• [Instructions to follow]
Using the string "shift" as the key, pull each matching line out of the records below.

• [Materials provided]
++++

-- ==== Sys2Proof/WellFormed.lean ====
section
/-! DEFINITION. Which terms of `Instr` are operations the decoder can give. The operand types already bound
every field; the one check left is that `CallRCA` is `0nnn` other than `00E0` and `00EE`
(30_encoding.md R46 row 3, R48). -/

namespace Sys2Proof

/-- The check of one instruction term. -/
def Instr.wellFormed : Instr → Bool
  | .callRCA nnn => nnn != 0x0E0 && nnn != 0x0EE
  | .clearScreen | .ret | .jump _ | .call _ => true
  | .skipIfEqConst _ _ | .skipIfNotEqConst _ _ | .skipIfEqReg _ _ | .skipIfNotEqReg _ _ => true
  | .setConst _ _ | .addConst _ _ | .setReg _ _ | .or _ _ | .and _ _ | .xor _ _ => true
  | .addReg _ _ | .sub _ _ | .shr _ _ | .subRev _ _ | .shl _ _ | .getRandom _ _ => true
  | .setAddr _ | .jumpWithOffset _ | .addAddr _ | .loadGlyph _ => true
  | .storeBcd _ | .storeBytes _ | .loadBytes _ | .draw _ _ _ => true
  | .skipIfKeyPressed _ | .skipIfKeyNotPressed _ | .getDelay _ | .keyWait _ => true
  | .setDelay _ | .setSound _ => true

/-- `i` is one of the 35 operations with operands the encoding admits. -/
abbrev Instr.WellFormed (i : Instr) : Prop := i.wellFormed = true

end Sys2Proof
end

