-- ==== Sys2Proof/Machine/Flags.lean ====
section
/-! DEFINITION. The flag and result of every operation that writes VF (spec/10_state.md R8), and the one
order in which both are written (41_alu.md R64). -/

namespace Sys2Proof.Machine

/-- A flag value: 1 or 0. -/
def flag (c : Bool) : Byte := if c then 1 else 0

/-- VF first, then `V[x]`: with `x = 15` the result stays (41_alu.md R64; log 12). -/
def State.setFlagged (s : State) (x : RegId) (f result : Byte) : State := (s.setReg vf f).setReg x result

/-- `trunc_8(a + b)` (41_alu.md R67, R72). -/
def addResult (a b : Byte) : Byte := BitVec.ofNat 8 (a.toNat + b.toNat)

/-- Carry: 1 when the sum exceeds 255 (41_alu.md R72). -/
def addFlag (a b : Byte) : Byte := flag (decide (a.toNat + b.toNat > 0xFF))

/-- `trunc_8(a + 0x100 - b)` (41_alu.md R65, R73). -/
def subResult (a b : Byte) : Byte := BitVec.ofNat 8 (a.toNat + 0x100 - b.toNat)

/-- Not-borrow: 0 when `a < b` (41_alu.md R65, R73). -/
def subFlag (a b : Byte) : Byte := flag (!decide (a.toNat < b.toNat))

/-- `b >> 1` (41_alu.md R74). -/
def shrResult (b : Byte) : Byte := b >>> 1

/-- Bit 0 before the shift (41_alu.md R74). -/
def shrFlag (b : Byte) : Byte := b &&& 0x01

/-- `trunc_8(b << 1)` (41_alu.md R76). -/
def shlResult (b : Byte) : Byte := b <<< 1

/-- Bit 7 before the shift (41_alu.md R76). -/
def shlFlag (b : Byte) : Byte := b >>> 7

/-- The sum of `I` and a register, widened to 17 bits (42_address.md R79). -/
def addrSum (i : Word) (b : Byte) : Nat := i.toNat + b.toNat

/-- Overflow past `0xFFF` (42_address.md R79). -/
def addrFlag (i : Word) (b : Byte) : Byte := flag (decide (addrSum i b > 0xFFF))

/-- The sum modulo `0x1000` (42_address.md R79). -/
def addrResult (i : Word) (b : Byte) : Word := BitVec.ofNat 16 (addrSum i b % 0x1000)

/-- The collision result of a draw (43_display.md R87). -/
def collisionFlag (hit : Bool) : Byte := flag hit

end Sys2Proof.Machine
end

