-- ==== Sys2Proof/Machine/Input.lean ====
section
/-! DEFINITION. The instructions that read the input latch and those that move values between a register
and a timer (spec/44_input_timer.md R91 to R96). -/

namespace Sys2Proof.Machine

/-- SkipIfKeyPressed (R91). -/
def execSkipIfKeyPressed (x : RegId) (s : State) : Result :=
  match index16 (s.reg x) with
  | none => .fault (.invalidKeyIndex s.here (encode (.skipIfKeyPressed x)) (s.reg x))
  | some k => .next (s.skipIf (s.isPressed k))

/-- SkipIfKeyNotPressed (R92). -/
def execSkipIfKeyNotPressed (x : RegId) (s : State) : Result :=
  match index16 (s.reg x) with
  | none => .fault (.invalidKeyIndex s.here (encode (.skipIfKeyNotPressed x)) (s.reg x))
  | some k => .next (s.skipIf (!s.isPressed k))

/-- GetDelay (R93). -/
def execGetDelay (x : RegId) (s : State) : Result := .next (s.setReg x s.dt)

/-- KeyWait: re-executed until a key is latched (R94). -/
def execKeyWait (x : RegId) (s : State) : Result :=
  match s.getKey with
  | (none, t) => .next t.rewind
  | (some k, t) => .next (t.setReg x (BitVec.ofNat 8 k.val))

/-- SetDelay (R95). -/
def execSetDelay (x : RegId) (s : State) : Result := .next (s.withDt (s.reg x))

/-- SetSound (R96). -/
def execSetSound (x : RegId) (s : State) : Result := .next (s.withSt (s.reg x))

end Sys2Proof.Machine
end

++++

• [Solution to this exercise]
/-- Bit 0 before the shift (41_alu.md R74). -/
/-- Bit 7 before the shift (41_alu.md R76). -/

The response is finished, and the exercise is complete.